Hockfield noted that signing the charter reaffirms MIT's commitment to sustainable development and to guiding campus operations toward a more sustainable, energy-efficient future. "The charter provides a platform for sharing ideas and experiences with many international peer institutions," she says. "We all want to harness the intellectual power of our faculty, capitalize on the enthusiasm of our campus community, and seek innovative ways to speed our campuses toward true sustainability."

The Sustainable Campus Charter was initiated by the Global University Leaders Forum (GULF), a community of leading university presidents — including Hockfield — that was convened in 2006 by the World Economic Forum to help address the world's pressing problems, among them, sustainability. The International Sustainable Campus Network, a nonprofit organization, partnered with GULF to develop, implement, and manage the new charter.

Universities that signed the charter also include Carnegie Mellon University, Yale University, Oxford University, Cambridge University, Harvard University, and others in the Americas, Europe and Asia.

As members of the charter, the university presidents pledge to continue their sustainability efforts locally and to share information globally, with an emphasis on three core sustainability goals:
  • Improve the design and functioning of campus facilities, especially buildings;
  • Integrate the issue of sustainability into institution-wide planning;
  • Work toward developing the university as a living laboratory, with students and faculty using their home institutions as research platforms to explore energy conservation, efficient materials use, improved transportation and related issues.
"For MIT, this commitment will serve as a guiding feature in many aspects of our campus development, and we look forward to engaging the broad MIT community in shaping our progress," said Steven M. Lanou, deputy director for sustainability in the MIT Environment, Health, and Safety Headquarters Office, who took the lead in preparing MIT's report to the secretariat.

The report provides an overview of MIT's mission, history, and organization. It then addresses all three of the charter's goals, citing specific commitments, achievements and investments in energy and resource conservation and efficiency, both during the past two decades and within the last few years. Included are examples of methods used to involve the campus community as well as to integrate energy and sustainability into classwork and other learning opportunities, including testing innovative ideas on the campus itself.

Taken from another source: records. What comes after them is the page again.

/-- What a write of v to `SIU_CMD` starts; its RWP bits act inside a presence window only. -/
def State.siuCmd (v : Nat) (s : State) : State :=
  let s := s.setReg SIU_CMD_PRES_CLOSE 0 0
  let s := if s.presence && bit v 0 then s.cfgCommit else s
  let s := if s.presence && bit v 1 then s.resetReq else s
  if bit v 2 then s.closePresence else s

/-- R491. -/
def execCfgCommit (s : State) : Host.Outcome State Fault Refusal := .next (s.hostWrite SIU_CMD_CFG_COMMIT.off 1 (State.siuCmd 1))
/-- R483. -/
def execResetReq (s : State) : Host.Outcome State Fault Refusal := .next (s.hostWrite SIU_CMD_CFG_COMMIT.off 2 (State.siuCmd 2))
/-- R489. -/
def execPresClose (s : State) : Host.Outcome State Fault Refusal := .next (s.hostWrite SIU_CMD_CFG_COMMIT.off 4 (State.siuCmd 4))

/-! ### Outputs and states (R475 to R481) -/

def State.outputsOn (s : State) : Bool := decide (s.siuState = sOn ∨ s.siuState = sDegraded)

/-- Enter a state: the outputs follow it, and a change of theirs makes a check of `SAFE_EDM` due. After `S_FAULT` no start goes without a
reset on account of an earlier stop (R484). -/
def State.enterSiu (s : State) (st : Nat) : State :=
  let before := s.outputsOn
  let s := s.setReg SIU_STATUS_STATE 0 st
  let now := s.outputsOn
  let s := { s with siu := { s.siu with starting := false, clearing := false, stopBy := if st = sFault then 0 else s.siu.stopBy } }
  if before = now then s
  else
    let s := (s.setFlag SIU_OUTPUTS_SO_A_ON 0 now).setFlag SIU_OUTPUTS_SO_B_ON 0 now
    { s with siu := { s.siu with testing := none, edmDue := true, edmOn := false, offA := 0, offB := 0, onA := 0, onB := 0 } }

/-- Leaving `S_FAULT` ends the conditions that last until then (R536). -/
def State.leaveFault (s : State) : State := (s.setCause 779 false).setCause 780 false

def State.outFail (s : State) (x : Nat) : Nat := s.reg (if x = 0 then SIU_OUTPUTS_FAIL_A else SIU_OUTPUTS_FAIL_B)

/-- Mark channel x (0 SO_A, 1 SO_B) with a cause code; a finding that the mark already names is no new one (R477, R536). -/
def State.markOut (s : State) (x code : Nat) : State :=
  if s.outFail x = code then s else (s.setReg (if x = 0 then SIU_OUTPUTS_FAIL_A else SIU_OUTPUTS_FAIL_B) 0 code).raiseCond (776 + x)

/-- A channel passes the output self-test: its mark goes. -/
def State.unmarkOut (s : State) (x : Nat) : State :=
  let s := (s.setReg (if x = 0 then SIU_OUTPUTS_FAIL_A else SIU_OUTPUTS_FAIL_B) 0 0).setCause (776 + x) false
  { s with siu := if x = 0 then { s.siu with failsA := 0 } else { s.siu with failsB := 0 } }

/-- `S_FAULT` with an internal fault or a configuration check failure. -/
def State.internalFault (s : State) : State := (if s.cause 781 then s.setFlag SIU_FAULT_INTERNAL 0 true else (s.setFlag SIU_FAULT_INTERNAL 0 true).raiseCond 781).enterSiu sFault

/-- `S_FAULT` with an output fault. -/
def State.outputFault (s : State) : State := (s.setFlag SIU_FAULT_OUT_FAULT 0 true).enterSiu sFault

/-- `S_DEGRADED`: the timer starts (R478). (DEDUCED, log 53.) -/
def State.degrade (s : State) : State :=
  let s := s.enterSiu sDegraded
  ({ s with siu := { s.siu with degAt := s.siu.evals, degMin := s.reg SIU_CFG1_DEGRADE_MIN } }).raise 778

/-- R481: the self-test of `S_INIT` ends. -/
def execSiuSelfTestDone (pass : Bool) (s : State) : Host.Outcome State Fault Refusal :=
  .next (if !s.siuOn || decide (s.siuState ≠ sInit) then s else if pass then s.enterSiu sStop else s.internalFault)

/-- R491: the CRC of the live configuration is computed again. (DESIGN CHOICE, log 52.) -/
def execCfgCrcCheck (s : State) : Host.Outcome State Fault Refusal :=
  .next (if !s.siuOn || !s.siu.crcSet then s
  else if siuCrc (s.word SIU_CFG0_T_DISC.off).toNat (s.word SIU_CFG1_DEGRADE_MIN.off).toNat = s.reg SIU_CFG_CRC_CFG_CRC then s
  else s.internalFault)

/-- R476: an off-pulse test of channel x. In `S_DEGRADED` only the healthy channel is tested. -/
def execOutputTest (x : Nat) (s : State) : Host.Outcome State Fault Refusal :=
  .next (if !s.siuOn || decide (2 ≤ x) || !s.outputsOn || s.siu.testing.isSome || (decide (s.siuState = sDegraded) && decide (s.outFail x ≠ 0)) then s
  else ({ s with siu := { s.siu with testing := some x } }).setFlag (if x = 0 then SIU_OUTPUTS_SO_A_ON else SIU_OUTPUTS_SO_B_ON) 0 false)

/-- R476: the test ends; `fell` tells that the readback fell below V_RBL within 400 µs. -/
def execOutputTestEnd (fell : Bool) (s : State) : Host.Outcome State Fault Refusal :=
  .next (match s.siu.testing with
    | none => s
    | some x =>
      let u := s.siu
      let s := { s with siu := { u with testing := none, failsA := if x = 0 then (if fell then 0 else u.failsA + 1) else u.failsA
                                        failsB := if x = 0 then u.failsB else (if fell then 0 else u.failsB + 1) } }
      let s := s.setFlag (if x = 0 then SIU_OUTPUTS_SO_A_ON else SIU_OUTPUTS_SO_B_ON) 0 true
      if fell then s else s.inc SIU_CNT2_PULSE_FAIL)

/-- R478: the degraded timer expires. -/
def execDegradeExpiry (s : State) : Host.Outcome State Fault Refusal :=
  .next (if !s.siuOn || decide (s.siuState ≠ sDegraded) then s
  else
    let e := s.siu.degAt + 240000 * s.siu.degMin
    let s := ({ s with siu := { s.siu with evals := max s.siu.evals e } }).advance (320000 * (e - s.siu.evals))
    ((s.setFlag SIU_FAULT_DEGRADE_EXP 0 true).raiseCond 779).enterSiu sFault)

/-- The EDM fault: an output fault of both channels (R477, R479). (DESIGN CHOICE, log 52.) -/
def State.edmFault (s : State) : State := (((s.markOut 0 4).markOut 1 4).raiseCond 780).outputFault

/-- R479: 300 ms after a switch `SAFE_EDM` reads safe with the outputs on, and permit with them off. -/
def execEdmCheck (s : State) : Host.Outcome State Fault Refusal :=
  .next (if !s.siuOn || !s.siu.edmDue then s
  else
    let s := { s with siu := { s.siu with edmDue := false, edmOn := s.outputsOn } }
    if s.flag SIU_CFG0_EDM_EN && decide (s.chan 11 = s.outputsOn) then s.edmFault else s)

/-! ### Inputs at an evaluation (R470 to R473, R486) -/

/-- The next state of an input with p of its channels at the permit side; `late` tells that D is above `T_DISC`. -/
def nextInput (st p : Nat) (late : Bool) : Nat :=
  match st with
  | 0 => if p = 2 then inPermit else if p = 0 then inSafe else inDisagree
  | 1 => if p = 0 then inSafe else if p = 2 then inIncomplete else if late then inFault else inDisagree
  | 2 => if p = 2 then inPermit else if p = 1 then inReturn else inSafe
  | 3 => if p = 2 then inPermit else if p = 0 then inSafe else if late then inFault else inReturn
  | 4 => if p = 0 then inSafe else if p = 1 then inDisagree else inIncomplete
  | _ => inFault

/-- A QUENCH demand, with the safety hold (R486, R487). (DESIGN CHOICE, log 81.) -/
def State.siuQuench (s : State) : State :=
  let s := ((s.inc SIU_CNT2_QUENCHES).raise 783).setFlag SIU_STATUS_SAFETY_HOLD 0 true
  if s.inReset then s else ({ s with txn := { s.txn with demands := s.txn.demands + 1 } }).setFlag TXN_STATUS_SAFETY_HOLD 0 true

/-- Does a departure of input i raise QUENCH? (DEDUCED, log 53.) -/
def State.quenchInput (s : State) (i : Nat) : Bool :=
  decide (i = 0) || (decide (i = 1) && s.flag SIU_CFG0_DG_QUENCH) || (decide (i = 4) && s.flag SIU_CFG0_LC_QUENCH)

/-- Input i enters a state. The door guard's demands are counted where its override is known (`countGuard`). (DEDUCED, log 53.) -/
def State.enterInput (s : State) (i st : Nat) : State :=
  let old := s.inSt i
  if old = st then s
  else
    let s := s.setIn i st
    let s := if st = inDisagree ∨ st = inReturn ∨ st = inPermit then { s with siu := { s.siu with since := s.siu.since.set i s.siu.evals } } else s
    let s := if st = inIncomplete then s.inc SIU_CNT1_INCOMPLETE else s
    let s := if st = inFault then ((s.setReg SIU_FAULT_DISC 0 (withBit (s.reg SIU_FAULT_DISC) i true)).inc SIU_CNT0_DISC_FAULTS).raiseCond (771 + i) else s
    if old = inPermit ∧ i ∈ stopInputs then
      let s := (if i = 1 then s else s.inc SIU_CNT0_DEMANDS).raise (if i = 4 then 770 else 768 + i)
      if s.quenchInput i then s.siuQuench else s
    else s

/-- One input at an evaluation after the first. -/
def State.evalInput (s : State) (i : Nat) : State :=
  let late := decide (4 * s.reg SIU_CFG0_T_DISC < s.siu.evals - s.siu.since.getD i 0)
  let s := s.enterInput i (nextInput (s.inSt i) (s.permits i) late)
  if s.inSt i = inFault ∧ s.permits i = 0 then s.setReg SIU_FAULT_SEEN_SAFE 0 (withBit (s.reg SIU_FAULT_SEEN_SAFE) i true) else s

/-- The state in which an input's channels place it. -/
def placedIn (p : Nat) : Nat := if p = 2 then inPermit else if p = 0 then inSafe else inReturn

/-- The first evaluation after `S_INIT` (R469, R486). -/
def State.placeInput (s : State) (i : Nat) : State :=
  let st := placedIn (s.permits i)
  let s := (s.setIn i st)
  let s := { s with siu := { s.siu with since := s.siu.since.set i s.siu.evals } }
  if decide (st ≠ inPermit) && decide (i ∈ stopInputs) && s.quenchInput i then s.siuQuench else s

/-- Every input at an evaluation. -/
def State.evalInputs (s : State) : State :=
  if s.siu.placed then s.forEach State.evalInput siuInputs
  else { (s.forEach State.placeInput siuInputs) with siu := { (s.forEach State.placeInput siuInputs).siu with placed := true } }

/-- A stop input demands, the overridden door guard apart (R472, R474). -/
def State.demands (s : State) (i : Nat) : Bool :=
  decide (s.inSt i ≠ inPermit) && !(decide (i = 1) && s.flag SIU_STATUS_DG_BYPASSED)
def State.demanding (s : State) : List Nat := stopInputs.filter s.demands

/-- A demand of the door guard that begins at this evaluation: the guard leaves `PERMIT`, or the enable that overrode it ends (R474). -/
def State.countGuard (s : State) (before : Bool) : State := if !before && s.demands 1 then s.inc SIU_CNT0_DEMANDS else s

/-- The override of the door guard follows the enable (R474). -/
def State.bypass (s : State) : State :=
  s.setFlag SIU_STATUS_DG_BYPASSED 0 (s.flag SIU_STATUS_TH_ACTIVE && s.flag SIU_CFG0_TH_BYPASS_DG && decide (s.inSt 1 ≠ inPermit))

/-- The two-hand service enable at an evaluation (R473); answers whether it becomes active. -/
def State.evalHands (s : State) : State × Bool :=
  let both := decide (s.inSt 2 = inPermit) && decide (s.inSt 3 = inPermit)
  let u := s.siu
  let seen := withBit (withBit u.handSafe 0 (bit u.handSafe 0 || decide (s.inSt 2 = inSafe))) 1 (bit u.handSafe 1 || decide (s.inSt 3 = inSafe))
  let a := u.since.getD 2 0
  let b := u.since.getD 3 0
  let gap := max a b - min a b
  if s.flag SIU_STATUS_TH_ACTIVE then
    if both then (s, false) else ((({ s with siu := { u with handSafe := seen } }).setFlag SIU_STATUS_TH_ACTIVE 0 false).bypass, false)
  else if both && decide (seen = 3) then
    if gap ≤ 2000 then
      ((({ s with siu := { u with handSafe := 0 } }).setFlag SIU_STATUS_TH_ACTIVE 0 true).bypass.openPresence, true)
    else (({ s with siu := { u with handSafe := 0 } }).raise 786, false)
  else ({ s with siu := { u with handSafe := seen } }, false)

/-! ### Findings (R477) -/

/-- Readback limits in mV: V_RBL, and V_RBH for a supply. -/
abbrev rbLow : Nat := 5000
def rbHigh (vsafe : Nat) : Nat := vsafe - 3000

/-- Consecutive evaluations of a condition. -/
def runLen (b : Bool) (n : Nat) : Nat := if b then n + 1 else 0

/-- Readbacks at an evaluation: registers and runs. A channel under test is not judged. -/
def State.readbacks (s : State) (e : SiuEnv) : State :=
  let u := s.siu
  let a := s.flag SIU_OUTPUTS_SO_A_ON
  let b := s.flag SIU_OUTPUTS_SO_B_ON
  let ta := decide (u.testing = some 0)
  let tb := decide (u.testing = some 1)
  let hi := rbHigh e.vsafe
  let s := (s.setFlag SIU_OUTPUTS_RB_A 0 (decide (hi < e.rbA))).setFlag SIU_OUTPUTS_RB_B 0 (decide (hi < e.rbB))
  { s with siu := { u with
    offA := runLen (!a && !ta && !u.starting && decide (rbLow < e.rbA)) u.offA, offB := runLen (!b && !tb && !u.starting && decide (rbLow < e.rbB)) u.offB
    onA := runLen (a && decide (e.rbA < hi)) u.onA, onB := runLen (b && decide (e.rbB < hi)) u.onB } }

/-- Channel x is found stuck on: by two failed tests, until it is marked for them, or by its readback while off, marked or not. -/
def State.stuckOn (s : State) (x : Nat) : Bool :=
  let u := s.siu
  (decide (s.outFail x = 0) && decide (2 ≤ if x = 0 then u.failsA else u.failsB)) || decide (2 ≤ if x = 0 then u.offA else u.offB)

/-- Mark the channels with a finding; answers whether one was found that leads to `S_FAULT`, and whether one is stuck on. -/
def State.findings (s : State) (e : SiuEnv) : State × Bool × Bool :=
  let u := s.siu
  let sa := s.stuckOn 0
  let sb := s.stuckOn 1
  let s := if sa then s.markOut 0 1 else s
  let s := if sb then s.markOut 1 1 else s
  let la := decide (2 ≤ u.onA) || e.limA
  let lb := decide (2 ≤ u.onB) || e.limB
  let s := if la then s.markOut 0 (if 2 ≤ u.onA then 2 else 3) else s
  let s := if lb then s.markOut 1 (if 2 ≤ u.onB then 2 else 3) else s
  (s, la || lb || (sa && sb), sa || sb)

/-! ### Resets and starts (R482, R484) -/

/-- The conditions of a start. -/
def State.startOk (s : State) (e : SiuEnv) : Bool :=
  s.demanding.isEmpty && decide (s.inSt 2 ≠ inFault) && decide (s.inSt 3 ≠ inFault) && decide (18000 ≤ e.vsafe) &&
    (!s.flag SIU_CFG0_EDM_EN || s.chan 11)
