-- ==== Sys2Proof/Machine/Bus.lean ====
section
/-! DEFINITION. The fast matrix as software sees it: the remap, memory errors and scrubbing, and resets of its masters (R591 to R599,
R604 to R611). -/

namespace Sys2Proof.Machine

open Reg

/-- R598: the supervisor sets `REMAP`; `BTU_STATE.REMAP` mirrors it. -/
def execRemap (s : State) : Host.Outcome State Fault Refusal :=
  .next (if s.inReset then s else s.setRemap)

/-- A finding of the scrubbers; an error that cannot be corrected stays until its word is written (R604). (DESIGN CHOICE, log 124.) -/
def State.scrubbed (s : State) (p : Nat × Bool) : State := if p.2 then s.eccError p.1 true else (s.eccError p.1 false).spoil p.1

/-- R604: a pass of the scrubbers ends, with the errors that it found. (DESIGN CHOICE, log 64.) -/
def execScrub (found : List (Nat × Bool)) (s : State) : Host.Outcome State Fault Refusal :=
  .next (if s.inReset then s else found.foldl State.scrubbed s)

/-- Master k of R592 begins or ends to retire its IDs. -/
def State.setRetiring (s : State) (k : Nat) (b : Bool) : State := s.setReg MTX_STATUS_RETIRING 0 (withBit (s.reg MTX_STATUS_RETIRING) k b)

/-- A command that a host ring still holds. -/
def State.openCmd (s : State) : Src → Bool
  | .host r i _ => (s.ring r).cmds.any (fun c => decide (c.cmdId = i))
  | _ => false

/-- The command of a host DMA master ends with INTERNAL, `DETAIL` 0: an object load, or another that has not yet been answered (R605). -/
def State.endLoad (s : State) (src : Src) : State :=
  match s.txn.loads.findIdx? (fun l => decide (l.src = src)) with
  | some n => (s.dropLoad n).reply src .internal 0 true []
  | none => if s.openCmd src then s.reply src .internal 0 true [] else s

/-- What the master of a burst does on an error response (R605). (DESIGN CHOICE, log 124.) -/
def State.busError (s : State) (r : MtxReq) : State :=
  match r.master, r.src with
  | 0, .calendar n i _ ess =>
    if s.leads && decide (n < 16) && s.listLive n && decide (s.reg CAL_L_POS_NEXT n = i)
    then (s.notIssued n i CAL_L_CNT1_FAILED .internal).essFail n i ess .internal else s
  | 2, _ => s.restartSync
  | 3, _ => s.superError
  | 5, src => s.endLoad src
  | 6, src => s.endLoad src
  | _, _ => s

/-- The address of the memory behind an address: that of the fixed alias for one in the remap window (R597, R598). -/
def physAddr (map : Bool) (a : Nat) : Nat := if a < 0x200000 then (if map then 0x04000000 + a else 0x02000000 + a) else a

/-- The bits that the enables of n bytes from byte k on let through. -/
def Beat.mask (b : Beat) (k n : Nat) : Nat := (List.range n).foldl (fun m j => if b.en.getLsbD (k + j) then m + 255 * 256 ^ j else m) 0

/-- Bytes k to k + n - 1 of a beat over an old value of theirs. -/
def Beat.over (b : Beat) (k n old : Nat) : Nat :=
  let m := b.mask k n
  Nat.lor (Nat.land (getBits b.data.toNat (8 * k) (8 * n)) m) (Nat.land old (2 ^ (8 * n) - 1 - m))

/-- A beat writes the four pool entries from entry i on (R280, R591). -/
def State.poolBeat (s : State) (i : Nat) (b : Beat) : State :=
  [0, 1, 2, 3].foldl (fun s q =>
    if b.mask (16 * q) 16 = 0 then s
    else
      let old := (s.cal.pool.read none (i + q)).getD (Config.poolReset (i + q)).toNat
      { s with cal := { s.cal with pool := s.cal.pool.write none (i + q) (some (b.over (16 * q) 16 old)) } }) s

/-- A beat writes the enabled bytes of the 64 from address a on, and words written whole are whole again (R591, R604). (DESIGN CHOICE,
log 125.) -/
def State.writeBeat (s : State) (a : Nat) (b : Beat) : State :=
  let s := (List.range 8).foldl (fun s w => if b.mask (8 * w) 8 = 2 ^ 64 - 1 then s.heal (a + 8 * w) 8 else s) s
  if poolAddr 0 ≤ a ∧ a < poolAddr 262144 then s.poolBeat ((a - poolAddr 0) / 16) b
  else s.modMtx (fun m => { m with mem := (List.range 64).foldl (fun m k => if b.en.getLsbD k then m.put (a + k) (b.data.extractLsb' (8 * k) 8) else m) m.mem })

/-- The beats of a burst that writes. -/
def State.writeBeats (s : State) (r : MtxReq) : State :=
  (r.beats.zipIdx).foldl (fun s p => s.writeBeat (physAddr s.mtx.map r.addr + 64 * p.2) p.1) s

/-- What a read meets for the first time (R604): a word whose error is corrected, or one that turns out uncorrectable. -/
def State.meet (s : State) (p : Nat × Bool) : State := if p.2 then s.eccError p.1 true else s.spoil p.1

/-- A burst ends at its target; answers whether with an error (R599, R604). -/
def State.serveBurst (s : State) (r : MtxReq) : State × Bool :=
  if r.target s.mtx.map = 11 then (s.defaultTarget r.master r.write (r.addr / 2 ^ 32) (r.addr % 2 ^ 32), true)
  else if r.write then (s.writeBeats r, false)
  else
    let a := physAddr s.mtx.map r.addr
    let n := 64 * r.beats.length
    let s := (r.found.filter (fun p => decide (a ≤ p.1) && decide (p.1 < a + n))).foldl State.meet s
    match s.badIn a n with
    | some w => (s.eccError (8 * w.1) false, true)
    | none => (s, false)

/-- Bursts end in the order given; answers those that met an error. -/
def State.serveBursts (s : State) (l : List MtxReq) : State × List MtxReq :=
  l.foldl (fun p r => ((p.1.serveBurst r).1, if (p.1.serveBurst r).2 then r :: p.2 else p.2)) (s, [])

/-- An answer reaches its master; one to the master that is reset is discarded (R605, R606). -/
def State.answerBurst (k : Nat) (errs : List MtxReq) (s : State) (r : MtxReq) : State :=
  if r.master = k ∨ r ∉ errs then s else s.busError r

/-- A burst of master k is in progress. -/
def inProgress (k : Nat) (l : List MtxReq) : Bool :=
  l.any (fun r => decide (r.master = k) && (match r.delivered with
    | some d => decide (d < r.beats.length)
    | none => false))

/-- R606: a master is reset while its burst is in progress. The bursts that the matrix holds, in the order of their issue, end as R595 grants
them and are answered as R594 orders the answers; those of the master carry no further data, and stay outstanding until they are retired.
(DESIGN CHOICE, log 125.) -/
def execMasterReset (r : MtxReset) (s : State) : Host.Outcome State Fault Refusal :=
  .next (if s.inReset || decide (7 ≤ r.master) || s.retiring r.master || !inProgress r.master r.held then s
  else
    let held := r.held.map (fun b => if b.master = r.master then b.disable else b)
    let q := matrixOrder (s.reg MTX_AGE_AGE) s.mtx.map held
    let s := ((s.setRetiring r.master true).inc MTX_CNT1_RESETS).raise 868
    let s := s.modMtx (fun m => { m with queue := m.queue ++ q.filter (fun b => decide (b.master = r.master)) })
    let (s, errs) := s.serveBursts q
    (answerOrder q.length held q).foldl (State.answerBurst r.master errs) s)

/-- R606: every ID of master k is retired, and it may issue again; what the host island held goes out. (DEDUCED,
log 63.) The cause of source 929 ends with the last retirement (R536, R563). (DEDUCED, log 126.) -/
def execRetirementDone (k : Nat) (s : State) : Host.Outcome State Fault Refusal :=
  .next (if s.inReset || decide (7 ≤ k) || !s.retiring k then s
  else
    let s := (s.setRetiring k false).modMtx (fun m => { m with queue := m.queue.filter (fun r => decide (r.master ≠ k)) })
    let s := (if s.reg MTX_STATUS_RETIRING = 0 then s.setCause 929 false else s).followMap
    if s.hostOut then s.hostOpen else s)

end Sys2Proof.Machine
end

A key component of the charter is energy-efficient buildings. Buildings account for major expenditures of energy, so how they are designed and operated is critical. At MIT, two new buildings have been designed to minimize energy use without compromising livability, convenience and quality. Those buildings — the David H. Koch Institute for Integrative Cancer Research and the MIT Sloan School of Management — use 30 percent and 43 percent less energy, respectively, than typical buildings of comparable size and use. Members of the charter will work together to learn from their experiences as they build and operate major facilities on their campuses.

According to Lanou, the coming year's focus will be on additional goal setting and progress measurements to support the charter as well as MIT's own sustainability objectives.

This expanding effort to enhance sustainability at MIT is being supported in part by generous grants from alumni, including a gift of $1 million from Jeffrey Silverman '68, which created the Jeffrey Silverman Evergreen Energy Fund, and a $500,000 donation from David desJardins '83. Both donors are deeply committed to enhancing energy efficiency on the MIT campus.